We report a rare case of gastric cancer presenting with a gastrocolic fistula during ramucirumab and paclitaxel combination therapy that was successfully managed with colonic stenting. A 75-year-old man was admitted to our hospital with the chief complaint of melena. Esophagogastroduodenoscopy revealed a large ulcerated tumor in the lower stomach, judged by laparoscopy as unresectable (sT4bN1M0). After four cycles of first-line chemotherapy with S-1 plus oxaliplatin, the patient showed disease progression, and second-line therapy with ramucirumab and paclitaxel was started. At the end of the third cycle, the patient had gastric antral stenosis, which necessitated the placement of a gastroduodenal stent. When the patient complained of diarrhea 10 days later, esophagogastroduodenoscopy revealed a fistula between the greater curvature of the stomach and the transverse colon. The fistula was covered by double colonic stenting, with a covered metal stent placed within an uncovered metal stent, after which leakage from the stomach to the colon stopped.


Ramucirumab (RAM) is a human IgG1 monoclonal antibody against vascular endothelial growth factor receptor 2.1,2 Although improvements in the overall survival and progression-free survival in patients with gastric cancer have been achieved by RAM alone or in combination with paclitaxel (PTX),3,4 RAM also carries the risk of causing adverse events, including gastrointestinal (GI) perforation.5 Here, we report a case of gastric cancer that presented with a gastrocolic fistula during treatment with RAM plus PTX, which was successfully managed with double colonic stenting.

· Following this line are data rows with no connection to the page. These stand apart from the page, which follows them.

/-- 30_encoding.md R76, 43_decode.md R160: the ports of a DECODE of a bit sequence of ANY length (saturated at
1023) answer what `decode` of the sequence says, whatever the other ports carry. -/
def Obligations.PortsCarryAnyLength : Prop :=
  ∀ (v : Variant) (n : Nat) (bits : BitVec n) (any : ReqOperands v.width) (T : PieceCodeTable v.width),
    respondDecode T (decodeOperands bits any) =
      match decodeSequence T bits with
      | .ok P => { op := 1#1, err := 0#1, vec := 0#(vecLen v.width), pos := portsOfPos P }
      | .error _ => { op := 1#1, err := 1#1, vec := 0#(vecLen v.width), pos := zeroPos }

/-- 43_decode.md R160, R163, R164: the loop that fills a fresh Position square by square gives the same Position
whatever the fresh one held. -/
def Obligations.FreshPositionInvisible : Prop :=
  ∀ (W : Nat) (T : PieceCodeTable W) (fresh : Position) (v : BitVec (vecLen W)),
    decodeInto T fresh v = decodeVector T v

/-- 45_roundtrip_laws.md R195: the two variants agree on the last 11 bits and on the round trip, and refuse each
other's vectors. -/
def Obligations.AcrossVariants : Prop :=
  ∀ (T4 : PieceCodeTable 4) (T12 : PieceCodeTable 12) (P : Position),
    metaBlockOf (encodePosition T4 P) = metaBlockOf (encodePosition T12 P) ∧
    decodeVector T4 (encodePosition T4 P) = normPosition P ∧
    decodeVector T12 (encodePosition T12 P) = normPosition P ∧
    (∀ v : BitVec 267, decodeSequence T12 v = .error .lengthMismatch) ∧
    (∀ v : BitVec 779, decodeSequence T4 v = .error .lengthMismatch)

/-- 42_encode.md R156: with the default table the 1 bits of a CMC-12 placement region are as many as the pieces on
the board. -/
def Obligations.OneBitsCountPieces : Prop :=
  ∀ P : Position,
    (List.range 768).countP (fun k => seqBit (encodePosition pct12 P) k) =
      (List.finRange 64).countP (fun i => readSquare P i ≠ .empty)

/-- The board of 45_roundtrip_laws.md R186 by its occupant ids (95_test_vectors.md T4, E4), square 0 first. -/
def symbolGridBoard : Vector Occupant 64 :=
  Vector.ofFn fun i => occOfId (BitVec.ofNat 4
    (0x42356324111101110000000000001000000070000000000077770777A89BC98A / 16 ^ (63 - i.val)))

/-- The symbol grid of the round trip, for both variants and any metadata (after 45_roundtrip_laws.md R186,
30_encoding.md R91). Which square an index is and the letters of the grid are PRESUMED (log 15: square 0 is a1, the
usual letters), and the tables are the default ones (log 4), so the grid is the model's reading of the rule. -/
def Obligations.SymbolGridScenario : Prop :=
  ∀ (v : Variant) (m : Metadata),
    symbolGrid (decodeVector (pct.of v) (encodePosition (pct.of v) { toMetadata := m, sq := symbolGridBoard })) =
      ["rnbqkbnr".toList, "pppp.ppp".toList, "........".toList, "....p...".toList,
       "....P...".toList, "........".toList, "PPPP.PPP".toList, "RNBQKBNR".toList]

A 75-year-old man was admitted to our hospital with a chief complaint of melena. The patient had chronic heart failure, palmoplantar pustulosis, osteoarthritis, and type 2 diabetes mellitus. The patient had been receiving low-dose aspirin (LDA) (100 mg/day), warfarin (4 mg/day), rabeprazole (10 mg/day), furosemide (10 mg/day), carvedilol (5 mg/day), prednisolone (5 mg/day), and teneligliptin (20 mg/day). He was in a state of pre-shock with an elevated heart rate and low blood pressure on admission, accompanied by a low hemoglobin level of 7.5 g/dL. Urgent esophagogastroduodenoscopy (EGD) revealed a hemorrhagic cancer in the gastric antrum (Fig. 1A), which was pathologically confirmed as moderately differentiated adenocarcinoma, positive for human epidermal growth factor receptor 2. Although enhanced computed tomography (CT) showed no evidence of distant metastasis other than the primary lesion, which was 8 cm in size (Fig. 1B), diagnostic laparoscopy revealed direct invasion of the liver, pancreas, and transverse mesocolon, rendering the diagnosis of unresectable advanced gastric cancer (sT4bN1M0 Stage IIIb).

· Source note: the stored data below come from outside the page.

/-- The thirteen rows of 40_piece_code_table.md R113 are 0 and the twelve powers of two, so what no row takes has two
bits or more. -/
theorem decodePc12_wellFormed (c : BitVec 12) : (decodePc12 c).WellFormed = true := by
  unfold decodePc12
  split
  case h_14 =>
    by_contra h
    rw [Instr.WellFormed, Bool.not_eq_true, twoOrMoreBits_eq_false_iff] at h
    rcases h with rfl | ⟨k, hk, hc⟩
    · contradiction
    · interval_cases k <;> contradiction
  all_goals rfl

end TwelveBits

/-! The rows of 4-bit and 1-bit words, one by one. -/

section Rows

theorem encodeInstr_decodeOccid : ∀ id : BitVec 4, encodeInstr (decodeOccid id) = .plain .occid id.toNat := by decide
theorem encodeInstr_decodePc4 : ∀ c : BitVec 4, encodeInstr (decodePc4 c) = .plain .pc4 c.toNat := by decide
theorem encodeInstr_decodeErr : ∀ e : BitVec 1, encodeInstr (decodeErr e) = .plain .err e.toNat := by decide
theorem decodeOccid_wellFormed : ∀ id : BitVec 4, (decodeOccid id).WellFormed = true := by decide
theorem decodePc4_wellFormed : ∀ c : BitVec 4, (decodePc4 c).WellFormed = true := by decide
theorem decodeErr_wellFormed : ∀ e : BitVec 1, (decodeErr e).WellFormed = true := by decide

theorem decodeMetaPack_append (t : BitVec 1) (c : BitVec 4) (s : BitVec 1) (e : BitVec 6) :
    decodeMetaPack (t ++ c ++ s ++ e) = .metaPack t c s e := by
  have ht : (t ++ c ++ s ++ e).extractLsb' 11 1 = t := by
    rw [extract_append_left _ _ _ _ (by omega), extract_append_left _ _ _ _ (by omega),
      extract_append_left _ _ _ _ (by omega), extract_all]
  have hc : (t ++ c ++ s ++ e).extractLsb' 7 4 = c := by
    rw [extract_append_left _ _ _ _ (by omega), extract_append_left _ _ _ _ (by omega),
      extract_append_right _ _ _ _ (by omega), extract_all]
  have hs : (t ++ c ++ s ++ e).extractLsb' 6 1 = s := by
    rw [extract_append_left _ _ _ _ (by omega), extract_append_right _ _ _ _ (by omega), extract_all]
  have he : (t ++ c ++ s ++ e).extractLsb' 0 6 = e := by
    rw [extract_append_right _ _ _ _ (by omega), extract_all]
  exact congr (congr (congr (congrArg Instr.metaPack ht) hc) hs) he

theorem encodeInstr_decodeMetaPack (w : BitVec 12) : encodeInstr (decodeMetaPack w) = .plain .metaPack w.toNat := by
  rw [decodeMetaPack, encodeInstr]
  iterate 3 rw [BitVec.extractLsb'_append_extractLsb'_eq_extractLsb']
  · rw [extract_all]
  all_goals rfl

end Rows

section RoundTrips
variable {v : Variant} (bits : Nat)

theorem decodeRequest_reqWord_encode (r : ReqOperands v.width) :
    decodeRequest v (reqWord 0#1 r).toNat = .encode v r := by
  rw [decodeRequest_of_even (reqWord_mod_two 0#1 r), BitVec.ofNat_toNat, BitVec.setWidth_eq, reqOperands_reqWord]

theorem decodeRequest_reqWord_decode (r : ReqOperands v.width) :
    decodeRequest v (reqWord 1#1 r).toNat = .decode v r := by
  rw [decodeRequest_of_odd (reqWord_mod_two 1#1 r), BitVec.ofNat_toNat, BitVec.setWidth_eq, reqOperands_reqWord]

/-- The fields of an instruction's word are its operands. A word of `PC12.unassigned` needs its two bits: with fewer
it is a word of another row. -/
theorem instrOf_encodeInstr {i : Instr} (h : i.WellFormed = true) : instrOf (encodeInstr i) = i := by
  cases i
  case encode v r => exact decodeRequest_reqWord_encode r
  case decode v r => exact decodeRequest_reqWord_decode r
  case metaPack t c s e => simp [instrOf, encodeInstr, decodePlain, decodeMetaPack_append]
  case pc12Unassigned c => simpa [instrOf, encodeInstr, decodePlain] using decodePc12_of_twoOrMoreBits h
  case codeFor | occupantForW4 | occupantForW12 | metaUnpack | metaBlock | bv4 | bv12 =>
    simp [instrOf, encodeInstr, decodePlain]
  all_goals rfl

/-- Bits beyond the ports are lost, and no others. -/
theorem encodeInstr_decodeRequest :
    encodeInstr (decodeRequest v bits) = .request v (BitVec.ofNat (reqLen v.width) bits).toNat := by
  have hop : (BitVec.ofNat (reqLen v.width) bits).extractLsb' 0 1 = BitVec.ofNat 1 bits := by
    apply BitVec.eq_of_toNat_eq
    rw [BitVec.extractLsb'_toNat, Nat.shiftRight_zero, BitVec.toNat_ofNat, BitVec.toNat_ofNat,
      Nat.mod_mod_of_dvd _ (pow_dvd_pow 2 (Nat.le_add_left 1 _))]
  rcases Nat.mod_two_eq_zero_or_one bits with h | h
  · have h0 : BitVec.ofNat 1 bits = 0#1 := BitVec.eq_of_toNat_eq h
    rw [decodeRequest_of_even h, encodeInstr, ← h0, ← hop, reqWord_reqOperands]
  · have h1 : BitVec.ofNat 1 bits = 1#1 := BitVec.eq_of_toNat_eq h
    rw [decodeRequest_of_odd h, encodeInstr, ← h1, ← hop, reqWord_reqOperands]

theorem encodeInstr_decodePlain (f : Format) :
    encodeInstr (decodePlain f bits) = .plain f (BitVec.ofNat f.width bits).toNat := by
  cases f
  case occid => exact encodeInstr_decodeOccid _
  case pc4 => exact encodeInstr_decodePc4 _
  case pc12 => exact encodeInstr_decodePc12 _
  case metaPack => exact encodeInstr_decodeMetaPack _
  case err => exact encodeInstr_decodeErr _
  all_goals rfl

/-- A word that fits its format has nothing to lose. -/
theorem encodeInstr_instrOf {w : Word} (h : WordFits w) : encodeInstr (instrOf w) = w := by
  cases w with
  | request v bits => rw [instrOf, encodeInstr_decodeRequest, BitVec.toNat_ofNat, Nat.mod_eq_of_lt h]
  | plain f bits => rw [instrOf, encodeInstr_decodePlain, BitVec.toNat_ofNat, Nat.mod_eq_of_lt h]

theorem decodePlain_wellFormed (f : Format) : (decodePlain f bits).WellFormed = true := by
  cases f
  case occid => exact decodeOccid_wellFormed _
  case pc4 => exact decodePc4_wellFormed _
  case pc12 => exact decodePc12_wellFormed _
  case err => exact decodeErr_wellFormed _
  all_goals rfl

theorem decodeRequest_wellFormed : (decodeRequest v bits).WellFormed = true := by
  unfold decodeRequest
  split <;> rfl

theorem instrOf_wellFormed (w : Word) : (instrOf w).WellFormed = true := by
  cases w with
  | request v bits => exact decodeRequest_wellFormed bits
  | plain f bits => exact decodePlain_wellFormed bits f

/-- Decoding of a word that an instruction is encoded to. -/
theorem decodeWord_encodeInstr {i : Instr} (h : i.WellFormed = true) : decodeWord (encodeInstr i) = .ok i :=
  decodeWord_eq_ok_iff.2 ⟨encodeInstr_fits i, instrOf_encodeInstr h⟩

end RoundTrips

end Sys2Proof.Machine

/-!
PROOFS. The statements about words (30_encoding.md R70 to R86).
-/

namespace Sys2Proof.Machine

/-- Settles O57: the word fits its format, and its fields are the instruction's operands. -/
theorem encodedDecodesBack : Obligations.EncodedDecodesBack := fun _ h => decodeWord_encodeInstr h

/-- Settles O58: a word that decodes fits its format, and then its fields put together again are the word. -/
theorem decodedEncodesBack : Obligations.DecodedEncodesBack := by
  intro w i h
  obtain ⟨hfits, rfl⟩ := decodeWord_eq_ok_iff.1 h
  exact ⟨instrOf_wellFormed w, encodeInstr_instrOf hfits⟩

/-- Settles O59: the decoder rejects for no other reason. -/
theorem everyWordDecodes : Obligations.EveryWordDecodes := by
  intro w
  simp only [decodeWord_eq_ok_iff, exists_and_left, exists_eq', and_true]

/-- Settles O60: each word is the encoding of the instruction that the spec's table gives for it. -/
theorem wordsReadAsTabled : Obligations.WordsReadAsTabled :=
  ⟨fun v r => ⟨decodeWord_encodeInstr (i := .encode v r) rfl, decodeWord_encodeInstr (i := .decode v r) rfl⟩,
    decodeWord_encodeInstr (i := .occidBlackPawn) rfl, decodeWord_encodeInstr (i := .pc4Unassigned7) rfl,
    decodeWord_encodeInstr (i := .pc4BlackPawn) rfl, decodeWord_encodeInstr (i := .pc12WhiteKing) rfl,
    decodeWord_encodeInstr (i := .pc12Unassigned 0xC00#12) rfl,
    decodeWord_encodeInstr (i := .metaPack 1#1 0b1111#4 1#1 20#6) rfl, decodeWord_encodeInstr (i := .errLength) rfl⟩

end Sys2Proof.Machine

/-!
SUPPORT. What the ports of a request carry: which of them each operation reads, and the length port of a sequence of
any length.
-/

namespace Sys2Proof.Machine

section Requests
variable {W : Nat} (T : PieceCodeTable W)

/-- ENCODE depends on the Position that the ports carry and on nothing else of the request. -/
theorem exec_encode_congr {v : Variant} {r r' : ReqOperands v.width} (h : posOfPorts r'.pos = posOfPorts r.pos)
    (s : State) : exec (.encode v r') s = exec (.encode v r) s := by
  simp only [exec, execEncode, respondEncode, h]

/-- DECODE depends on the response to the request and on nothing else of it. -/
theorem exec_decode_congr {v : Variant} {r r' : ReqOperands v.width}
    (h : respondDecode (pct.of v) r' = respondDecode (pct.of v) r) (s : State) :
    exec (.decode v r') s = exec (.decode v r) s := by
  simp only [exec, execDecode, h]

theorem lengthOk_iff {len : BitVec 10} : lengthOk W len = true ↔ len.toNat = vecLen W := decide_eq_true_iff

theorem respondDecode_of_length_eq {r : ReqOperands W} (h : r.len.toNat = vecLen W) :
    respondDecode T r = respondDecoded T r.vec := if_pos (lengthOk_iff.2 h)

theorem respondDecode_of_length_ne {r : ReqOperands W} (h : r.len.toNat ≠ vecLen W) :
    respondDecode T r = raiseLengthMismatch W := if_neg (mt lengthOk_iff.1 h)

/-- 30_encoding.md R71: without a target the index port is not read. -/
theorem epOfPorts_of_none {epSome : BitVec 1} (h : epSome = 0#1) (ep : BitVec 6) : epOfPorts epSome ep = none := by
  rw [h]
  rfl

/-- 30_encoding.md R75: the id 0 names what the reserved ids are read as. -/
theorem occOfId_reserved_as_zero : ∀ x : BitVec 4, occOfId (if 13 ≤ x.toNat then 0#4 else x) = occOfId x := by decide

theorem occOfId_eq_empty_iff : ∀ x : BitVec 4, occOfId x = .empty ↔ x = 0#4 ∨ x = 13#4 ∨ x = 14#4 ∨ x = 15#4 := by
  decide

/-- The occupants on the ports are read square by square. -/
theorem posOfPorts_map_sq (p : PosPorts) {f : BitVec 4 → BitVec 4} (hf : ∀ x, occOfId (f x) = occOfId x) :
    posOfPorts { p with sq := p.sq.map f } = posOfPorts p := by
  simp only [posOfPorts, Fin.getElem_fin, Vector.getElem_map, hf]

/-- Both vector lengths can be told on the 10-bit length port from every other length, also from a saturated one
(30_encoding.md R76). -/
theorem decodeOperands_len_iff {v : Variant} {n : Nat} (bits : BitVec n) (any : ReqOperands v.width) :
    (decodeOperands bits any).len.toNat = vecLen v.width ↔ n = vecLen v.width := by
  have hL : vecLen v.width < 1023 := by cases v <;> decide
  rw [decodeOperands, BitVec.toNat_ofNat, Nat.mod_eq_of_lt (by omega)]
  omega

/-- A DECODE of a sequence of the right length is of that sequence. -/
theorem decodeOperands_vec {n : Nat} (h : n = vecLen W) (bits : BitVec n) (any : ReqOperands W) :
    (decodeOperands bits any).vec = bits.cast h := dif_pos h

theorem decodeSequence_of_length_eq {n : Nat} (h : n = vecLen W) (bits : BitVec n) :
    decodeSequence T bits = .ok (decodeVector T (bits.cast h)) := dif_pos h

theorem decodeSequence_of_length_ne {n : Nat} (h : n ≠ vecLen W) (bits : BitVec n) :
    decodeSequence T bits = .error .lengthMismatch := dif_neg h

end Requests

end Sys2Proof.Machine

/-!
SUPPORT. The rows of the formats: the fields of a word, and the sixteen occupant ids.
-/

namespace Sys2Proof.Machine

section Fields

/-- A slice that lies in the first part of a sequence. -/
theorem slice_append_left {m n : Nat} (x : BitVec m) (y : BitVec n) (k len : Nat) (h : k + len ≤ m) :
    slice (x ++ y) k len = slice x k len := by
  rw [slice, extract_append_left _ _ _ _ (by omega), slice]
  congr 1
  omega

/-- The last part of a sequence. -/
theorem slice_append_last {m n : Nat} (x : BitVec m) (y : BitVec n) : slice (x ++ y) m n = y := by
  rw [slice, extract_append_right _ _ _ _ (by omega), show m + n - m - n = 0 by omega, extract_all]

theorem slice_all {n : Nat} (x : BitVec n) : slice x 0 n = x := by
  rw [slice, Nat.sub_zero, Nat.sub_self, extract_all]

/-- A slice of a slice is a slice. -/
theorem slice_slice {m : Nat} (s : BitVec m) (k n j len : Nat) (hj : j + len ≤ n) (hk : k + n ≤ m) :
    slice (slice s k n) j len = slice s (k + j) len := by
  apply eq_of_seqBit_eq
  intro i hi
  rw [seqBit_slice _ _ _ _ hi hj, seqBit_slice _ _ _ _ (by omega) hk, seqBit_slice _ _ _ _ hi (by omega),
    Nat.add_assoc]

/-- The fields of a vector's metadata block, each at its index in the vector (30_encoding.md R79, R80). -/
theorem metaFieldsOf_metaBlockOf {W : Nat} (vec : BitVec (vecLen W)) :
    metaFieldsOf (metaBlockOf vec) =
      { turn := slice vec (64 * W) 1, wk := slice vec (64 * W + 1) 1, wq := slice vec (64 * W + 2) 1,
        bk := slice vec (64 * W + 3) 1, bq := slice vec (64 * W + 4) 1, ep := slice vec (64 * W + 5) 6 } := by
  simp only [metaFieldsOf, metaBlockOf]
  iterate 6 rw [slice_slice _ _ _ _ _ (by omega) le_rfl]
  rfl

/-- 30_encoding.md R80: the fields of a block stand in the order `t a b c d e`. -/
theorem metaFieldsOf_append (t a b c d : BitVec 1) (e : BitVec 6) :
    metaFieldsOf (t ++ a ++ b ++ c ++ d ++ e) = { turn := t, wk := a, wq := b, bk := c, bq := d, ep := e } := by
  have ht : slice (t ++ a ++ b ++ c ++ d ++ e) 0 1 = t := by
    rw [slice_append_left _ _ _ _ (by omega), slice_append_left _ _ _ _ (by omega),
      slice_append_left _ _ _ _ (by omega), slice_append_left _ _ _ _ (by omega),
      slice_append_left _ _ _ _ (by omega), slice_all]
  have ha : slice (t ++ a ++ b ++ c ++ d ++ e) 1 1 = a := by
    rw [slice_append_left _ _ _ _ (by omega), slice_append_left _ _ _ _ (by omega),
      slice_append_left _ _ _ _ (by omega), slice_append_left _ _ _ _ (by omega), slice_append_last]
  have hb : slice (t ++ a ++ b ++ c ++ d ++ e) 2 1 = b := by
    rw [slice_append_left _ _ _ _ (by omega), slice_append_left _ _ _ _ (by omega),
      slice_append_left _ _ _ _ (by omega), slice_append_last]
  have hc : slice (t ++ a ++ b ++ c ++ d ++ e) 3 1 = c := by
    rw [slice_append_left _ _ _ _ (by omega), slice_append_left _ _ _ _ (by omega), slice_append_last]
  have hd : slice (t ++ a ++ b ++ c ++ d ++ e) 4 1 = d := by
    rw [slice_append_left _ _ _ _ (by omega), slice_append_last]
  have he : slice (t ++ a ++ b ++ c ++ d ++ e) 5 6 = e := slice_append_last _ _
  rw [metaFieldsOf, MetaFields.mk.injEq]
  exact ⟨ht, ha, hb, hc, hd, he⟩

The patient received first-line chemotherapy with SOX (S-1, 80 mg/day, days 1–14 plus oxaliplatin, 120 mg/day, day 1), but not trastuzumab, because of chronic heart failure. He also received concomitant radiotherapy (50 Gy/25 Fr) to control the bleeding from the primary lesion. Although two cycles of SOX yielded a partial response, oxaliplatin was discontinued because of grade 2 peripheral neuropathy. When the disease progressed after four cycles of S-1 monotherapy, RAM (8 mg/kg, days 1 and 15) plus PTX (80 mg/body surface area [m2], days 1, 8, and 15) was selected as second-line chemotherapy.
After three cycles of RAM plus PTX, the patient complained of anorexia and nausea with the progression of anemia. EGD and fluoroscopy revealed an enlarged primary tumor causing antral stenosis (Fig. 1C, D), for which we placed a gastroduodenal metal stent (90×22 mm, Evolution; Cook Medical) (Fig. 2A). Although the anorexia and nausea improved, the patient complained of feculent vomiting and severe diarrhea 10 days after the placement of the gastroduodenal metal stent. The patient’s stool contained undigested enteral nutrition that was administered via a nasogastric feeding tube. Plain CT revealed an air-dense area indicating a fistulous tract between the stomach and transverse colon (Fig. 2B). This was confirmed by EGD as an elliptical fistula in the large well-demarcated ulcer at the greater curvature, through which the mucosa of the transverse colon was observed (Fig. 2C). Colonoscopy (Fig. 2D) and fluoroscopy (Fig. 3A) also revealed a fistula located at a distance from the proximal edge of the gastroduodenal stent. Surgical repair of the gastrocolic fistula was impossible because of the unresectability of the advanced primary tumor and poor performance status of the patient at that time. The patient was informed of the potential risks of colonic stenting, such as migration and GI perforation, and underwent colonic metal stent placement to cover the gastrocolic fistula. To avoid dislodgement of the stent, we first placed an uncovered metal stent (120×22 mm, Niti-S; TaeWoong Medical) (Fig. 3B), followed by a covered metal stent (120×22 mm, Niti-S) inside the uncovered stent to cover the gastrocolic fistula. There were no procedure-related complications, and fluoroscopy showed minimal gastrographin leakage from the stomach to the colon (Fig. 3C). Feculent vomiting and diarrhea dramatically improved, and the patient was able to resume oral intake of a semi‐digestion nutritional agent (approximately 900 kcal/day) five days after the procedure. A follow-up radiographic examination at two months later showed no signs of stent migration. He chose to withdraw from chemotherapy and opted for the best supportive care. Oral intake became impossible three months after stent placement because of disease progression. However, the patient had no recurrence of feculent vomiting, diarrhea, or significant abdominal symptoms until he died approximately five months after the diagnosis of gastrocolic fistula, which was one year and five months after the initial diagnosis.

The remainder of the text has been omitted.